PBclassifier: Multivariable Isotonic Classification using Projective Bayes

View source: R/fun.R

PBclassifierR Documentation

Multivariable Isotonic Classification using Projective Bayes

Description

Estimates a monotone binary classification rule for multivariate features using a projective Bayes classifier. The classifier is obtained by projecting an unconstrained nonparametric Bayes estimator onto the partial ordering subspace defined by the assumption that the outcome probability is nondecreasing in each feature. The projection is computed using a recursive sequential update algorithm that yields the exact Bayes solution maximizing the posterior gain. Both a down-up ("DU") and an up-down ("UD") algorithm are available.

Usage

PBclassifier(X, y, method = "DU", a0 = 0.5, b0 = 0.5, t0 = 0.5)

Arguments

X

a numeric matrix of observed feature combinations, one row per observation, where repeated rows are expected. Each column represents a feature (e.g., a dose component or experimental factor) and each row represents the feature combination observed for one unit.

y

a binary numeric vector of length nrow(X) indicating the observed outcome for each observation (1 = event, 0 = no event).

method

a character string specifying the search strategy for finding the optimal monotone classification, either "DU" (down-up) or "UD" (up-down). Defaults to "DU".

a0

a positive numeric value specifying the shape1 hyperparameter of the Beta prior in the Beta-Binomial conjugate model. Defaults to 0.5 (Jeffreys prior).

b0

a positive numeric value specifying the shape2 hyperparameter of the Beta prior in the Beta-Binomial conjugate model. Defaults to 0.5 (Jeffreys prior).

t0

a numeric value in (0,1) specifying the threshold on the response rate used to classify each feature combination as event or no-event. Defaults to 0.5.

Value

A list of class "pbc" containing the following components:

alldoses

a numeric matrix of unique feature combinations

M

a numeric vector of observation counts at each feature combination

S

a numeric vector of event counts at each feature combination

yhat

a binary numeric vector of the optimal monotone classification for each feature combination (1 = event, 0 = no event)

pt

a numeric vector of posterior probabilities that the true response rate exceeds t0 at each feature combination

logH

the log posterior probability of the optimal classification

References

Cheung YK, Diaz KM. Monotone response surface of multi-factor condition: estimation and Bayes classifiers. J R Stat Soc Series B Stat Methodol. 2023 Apr;85(2):497-522. doi: 10.1093/jrsssb/qkad014. Epub 2023 Mar 22. PMID: 38464683; PMCID: PMC10919322.

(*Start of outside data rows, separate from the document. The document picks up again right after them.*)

theorem State.busStore_byte_same {s : State} (hm : Memory.wf s.mem = true) (pa : Dword) (b : Byte) :
    Memory.byteAt (s.busStore pa b).mem pa = b :=
  Memory.byteAt_setByte_same _ pa b (State.agentsAct_wf hm)

theorem State.busStore_byte_other (s : State) {pa a : Dword} (b : Byte) (h : a ≠ pa) :
    Memory.byteAt (s.busStore pa b).mem a = Memory.byteAt s.agentsAct.mem a :=
  Memory.byteAt_setByte_other _ pa a b h

/-! ## What LTR asks of a descriptor -/

/-- A task state segment that is not busy. -/
def Desc.isAvailableTss (d : Desc) : Prop :=
  d.hi.getLsbD 12 = false ∧ (d.hi.toNat / 256 % 16 = 1 ∨ d.hi.toNat / 256 % 16 = 9)

theorem Desc.isAvailableTss_iff (d : Desc) : d.isAvailableTss ↔ (!d.s && (d.type == 1#4 || d.type == 9#4)) = true := by
  rw [Bool.and_eq_true, Bool.not_eq_true', Bool.or_eq_true, beq_iff_eq, beq_iff_eq, ← BitVec.toNat_inj,
    ← BitVec.toNat_inj, Desc.type_toNat]
  exact Iff.rfl

theorem ltrRefusal_of_not_available {d : Desc} (h : ¬ d.isAvailableTss) (sel : Word) :
    ltrRefusal sel d = some (.gp (selectorCode sel)) := by
  rw [Desc.isAvailableTss_iff, Bool.not_eq_true] at h
  exact if_pos h

theorem ltrRefusal_of_available {d : Desc} (h : d.isAvailableTss) (sel : Word) :
    ltrRefusal sel d = if d.present = false then some (.np (selectorCode sel)) else none := by
  rw [Desc.isAvailableTss_iff] at h
  exact if_neg (by rw [h]; exact Bool.noConfusion)

/-! ## What LTR answers at CPL 0 in Protected Mode -/

section

variable {p : Prefixes} {rm : RegMem} {s s1 s2 : State} {sel : Word} {d : Desc} {f : Fault}

theorem exec_ltr_readSelector_error (hmode : s.mode = .prot) (hcpl : s.cpl = 0#2)
    (hread : s.readSelector p rm = .error f) : exec (.ltr p rm) s = .fault f := by
  simp [exec, execLtr, loadTaskRegister, hmode, hcpl, hread]

theorem exec_ltr_null (hmode : s.mode = .prot) (hcpl : s.cpl = 0#2)
    (hread : s.readSelector p rm = .ok (sel, s1)) (hnull : isNull sel = true) :
    exec (.ltr p rm) s = .fault (takeException s1 (.gp 0#32)) := by
  simp [exec, execLtr, loadTaskRegister, hmode, hcpl, hread, hnull, raise]

theorem exec_ltr_selTi (hmode : s.mode = .prot) (hcpl : s.cpl = 0#2)
    (hread : s.readSelector p rm = .ok (sel, s1)) (hnull : isNull sel = false) (hti : selTi sel = true) :
    exec (.ltr p rm) s = .fault (takeException s1 (.gp (selectorCode sel))) := by
  simp [exec, execLtr, loadTaskRegister, hmode, hcpl, hread, hnull, hti, raise]

theorem exec_ltr_fetchDesc_error (hmode : s.mode = .prot) (hcpl : s.cpl = 0#2)
    (hread : s.readSelector p rm = .ok (sel, s1)) (hnull : isNull sel = false) (hti : selTi sel = false)
    (hfetch : s1.fetchDesc sel (ltrRefusal sel) = .error f) : exec (.ltr p rm) s = .fault f := by
  simp [exec, execLtr, loadTaskRegister, hmode, hcpl, hread, hnull, hti, hfetch]

/-- The busy byte's store decides. -/
theorem exec_ltr_fetchDesc_ok (hmode : s.mode = .prot) (hcpl : s.cpl = 0#2)
    (hread : s.readSelector p rm = .ok (sel, s1)) (hnull : isNull sel = false) (hti : selTi sel = false)
    (hfetch : s1.fetchDesc sel (ltrRefusal sel) = .ok (d, s2)) :
    exec (.ltr p rm) s =
      match s2.linWrite (d.la + 5#32) 1 (busyByte d).toNat .supervisor with
      | .error f => .fault f
      | .ok s3 => .next ({ s3 with tr := TaskReg.ofDesc sel d }.retire (.ltr p rm)) := by
  simp only [exec, execLtr, loadTaskRegister, hmode, hcpl, hread, hnull, hti, hfetch, ne_eq, not_true_eq_false, if_false,
    Bool.false_eq_true]
  cases s2.linWrite (d.la + 5#32) 1 (busyByte d).toNat .supervisor <;> rfl

end

/-- Settles O36: LTR's checks in R386's order, then the store of the busy byte. -/
theorem ltrLoadsTaskRegister : Obligations.LtrLoadsTaskRegister := by
  intro p rm s hmode hcpl
  refine ⟨fun f hread => exec_ltr_readSelector_error hmode hcpl hread, fun sel s1 hread => ?_⟩
  intro code
  have hag : AgreeButAccess s s1 := State.readSelector_agrees hread
  have hgp : takeException s1 (.gp (selectorCode sel)) = .generalProtection code s.eip :=
    (hag.takeException _).trans (takeException_gp_selector hmode sel)
  have hnp : takeException s1 (.np (selectorCode sel)) = .segmentNotPresent code s.eip :=
    (hag.takeException _).trans (takeException_np_selector hmode sel)
  refine ⟨fun hlt => ?null, fun hge hti => ?ldtSelector, fun hge hti => ?gdtSelector⟩
  case null =>
    rw [exec_ltr_null hmode hcpl hread ((isNull_iff_toNat_le_three sel).2 (by omega)), hag.takeException,
      takeException_gp_prot hmode]
  case ldtSelector =>
    rw [exec_ltr_selTi hmode hcpl hread (isNull_eq_false_of_four_le hge) hti, hgp]
  case gdtSelector =>
    have hnull := isNull_eq_false_of_four_le hge
    have hfault {f : Fault} (hfetch : s1.fetchDesc sel (ltrRefusal sel) = .error f) : exec (.ltr p rm) s = .fault f :=
      exec_ltr_fetchDesc_error hmode hcpl hread hnull hti hfetch
    refine ⟨fun f hdesc => hfault (State.fetchDesc_of_readDesc_error hdesc _),
      fun s2 hdesc => hgp ▸ hfault (State.fetchDesc_of_outside hdesc _), fun d s2 hdesc => ?_⟩
    refine ⟨fun hnot => ?notTss, fun htss hpresent => ?absent, fun htss hpresent => ?present⟩
    case notTss =>
      exact hgp ▸ hfault (State.fetchDesc_of_refused hdesc (ltrRefusal_of_not_available hnot sel))
    case absent =>
      refine hnp ▸ hfault (State.fetchDesc_of_refused hdesc ?_)
      exact (ltrRefusal_of_available htss sel).trans (if_pos hpresent)
    case present =>
      have hrefusal : ltrRefusal sel d = none :=
        (ltrRefusal_of_available htss sel).trans (if_neg (by rw [Desc.present, hpresent]; exact Bool.noConfusion))
      have hrun := exec_ltr_fetchDesc_ok hmode hcpl hread hnull hti (State.fetchDesc_of_passed hdesc hrefusal)
      refine ⟨?_, fun pa s3 htranslate => ?_⟩
      · change match s2.linWrite (d.la + 5#32) 1 (busyByte d).toNat .supervisor with
          | .error f => exec (.ltr p rm) s = .fault f
          | .ok _ => ∃ t, exec (.ltr p rm) s = .next t
        cases hwrite : s2.linWrite (d.la + 5#32) 1 (busyByte d).toNat .supervisor with
        | error f => rw [hrun, hwrite]
        | ok s3 => exact ⟨_, by rw [hrun, hwrite]⟩
      · have hag3 := (hag.trans (State.readDesc_agrees hdesc)).trans
          ((State.translate_agrees htranslate).trans (State.busStore_agrees s3 pa (busyByte d)))
        rw [State.linWrite_byte htranslate] at hrun
        refine ⟨_, hrun, ?_, fun hm => State.busStore_byte_same hm pa _, fun a ha => State.busStore_byte_other s3 _ ha⟩
        rw [← hag3.eip]
        rfl

/-! ## A second LTR -/

theorem busyByte_type (d : Desc) : (busyByte d).toNat % 16 ≠ 1 ∧ (busyByte d).toNat % 16 ≠ 9 := by
  have h : ∀ b : Byte, (b ||| 0x02#8).toNat % 16 ≠ 1 ∧ (b ||| 0x02#8).toNat % 16 ≠ 9 := by decide
  exact h d.arByte

/-- The type of the descriptor that stands in memory is in its byte 5. -/
theorem State.descAt_type (s : State) (la : Dword) :
    (s.descAt la).hi.toNat / 256 % 16 = (Memory.byteAt s.mem (la + 5#32)).toNat % 16 := by
  have hbyte : la + 4#32 + 1#32 = la + 5#32 := BitVec.add_assoc _ _ _
  have h0 := (Memory.byteAt s.mem (la + 4#32)).isLt
  have h1 := (Memory.byteAt s.mem (la + 5#32)).isLt
  rw [State.descAt, BitVec.toNat_ofNat, Memory.item, Memory.item, hbyte]
  omega

/-- LTR of a selector whose descriptor in memory is no available TSS. -/
theorem exec_ltr_of_busy {p : Prefixes} {r : Gpr} {t : State} {la : Dword} (hq : t.quiet = true) (hmode : t.mode = .prot)
    (hcpl : t.cpl = 0#2) (hnull : isNull (t.reg16 r) = false) (hti : selTi (t.reg16 r) = false)
    (hla : t.descAddress (t.reg16 r) = some la)
    (hbusy : (Memory.byteAt t.mem (la + 5#32)).toNat % 16 ≠ 1 ∧ (Memory.byteAt t.mem (la + 5#32)).toNat % 16 ≠ 9) :
    exec (.ltr p (.reg r)) t =
      .fault (.generalProtection (some (BitVec.ofNat 32 ((t.reg16 r).toNat / 4 * 4))) t.eip) := by
  have hdesc : t.readDesc (t.reg16 r) = .ok (some (t.descAt la), t) := by
    rw [State.readDesc_quiet hq, hla]
    rfl
  have hnot : ¬ (t.descAt la).isAvailableTss := by
    rintro ⟨-, htype⟩
    rw [State.descAt_type] at htype
    exact htype.elim hbusy.1 hbusy.2
  rw [← takeException_gp_selector hmode]
  exact exec_ltr_fetchDesc_error hmode hcpl rfl hnull hti
    (State.fetchDesc_of_refused hdesc (ltrRefusal_of_not_available hnot _))

/-- Settles O37: the store left the busy type in the descriptor that the second LTR reads. -/
theorem secondLtrFaults : Obligations.SecondLtrFaults := by
  intro p p' r s t hq hm hrun
  obtain ⟨hmode, hcpl, sel, s1, d, s2, s3, hread, hnull, hti, hdesc, -, hwrite, ht⟩ :=
    loadTaskRegister_ok (settle_next.1 hrun)
  cases hread
  have hla := State.readDesc_some hdesc
  obtain rfl := State.readDesc_unwalked (State.quiet_unwalked hq) (State.quiet_agents hq) hdesc
  rw [State.linWrite_byte (State.translate_unpaged (State.quiet_unpaged hq) _ _ _), Except.ok.injEq] at hwrite
  have hag : AgreeButAccess s2 s3 := hwrite ▸ State.busStore_agrees s2 _ _
  have hreg : t.reg16 r = s2.reg16 r := by
    rw [ht, State.reg16, State.reg16, ← hag.reg32]
    rfl
  have hbyte : Memory.byteAt t.mem (d.la + 5#32) = busyByte d := by
    rw [ht, ← hwrite]
    exact State.busStore_byte_same hm _ _
  rw [← hreg] at hnull hti hla ⊢
  refine exec_ltr_of_busy (la := d.la) ?_ ?_ ?_ hnull hti ?_ ?_
  · rw [ht]
    exact hag.quiet.trans hq
  · rw [ht]
    exact hag.mode.trans hmode
  · rw [ht]
    exact hag.cpl.trans hcpl
  · rw [← hla, hreg, ht]
    exact hag.descAddress _
  · rw [hbyte]
    exact busyByte_type d

end Sys2Proof.Machine
end

section

/-! The full-pointer loads outside Protected Mode, and in it for a selector that is not null (R271 to R275). -/

namespace Sys2Proof.Machine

Cheung YK, Kuhn L. Evaluating multiplex diagnostic test using partially ordered Bayes classifier. Ann Appl Stat. In press.

Examples

A <- as.matrix(expand.grid(rep(list(0:1), 6)))
set.seed(2025)
X <- A[sample(nrow(A),size=500, replace = TRUE),]
y <- as.numeric(rowSums(X)>=3)
PBclassifier(X,y)

McMiso documentation built on April 4, 2026, 1:07 a.m.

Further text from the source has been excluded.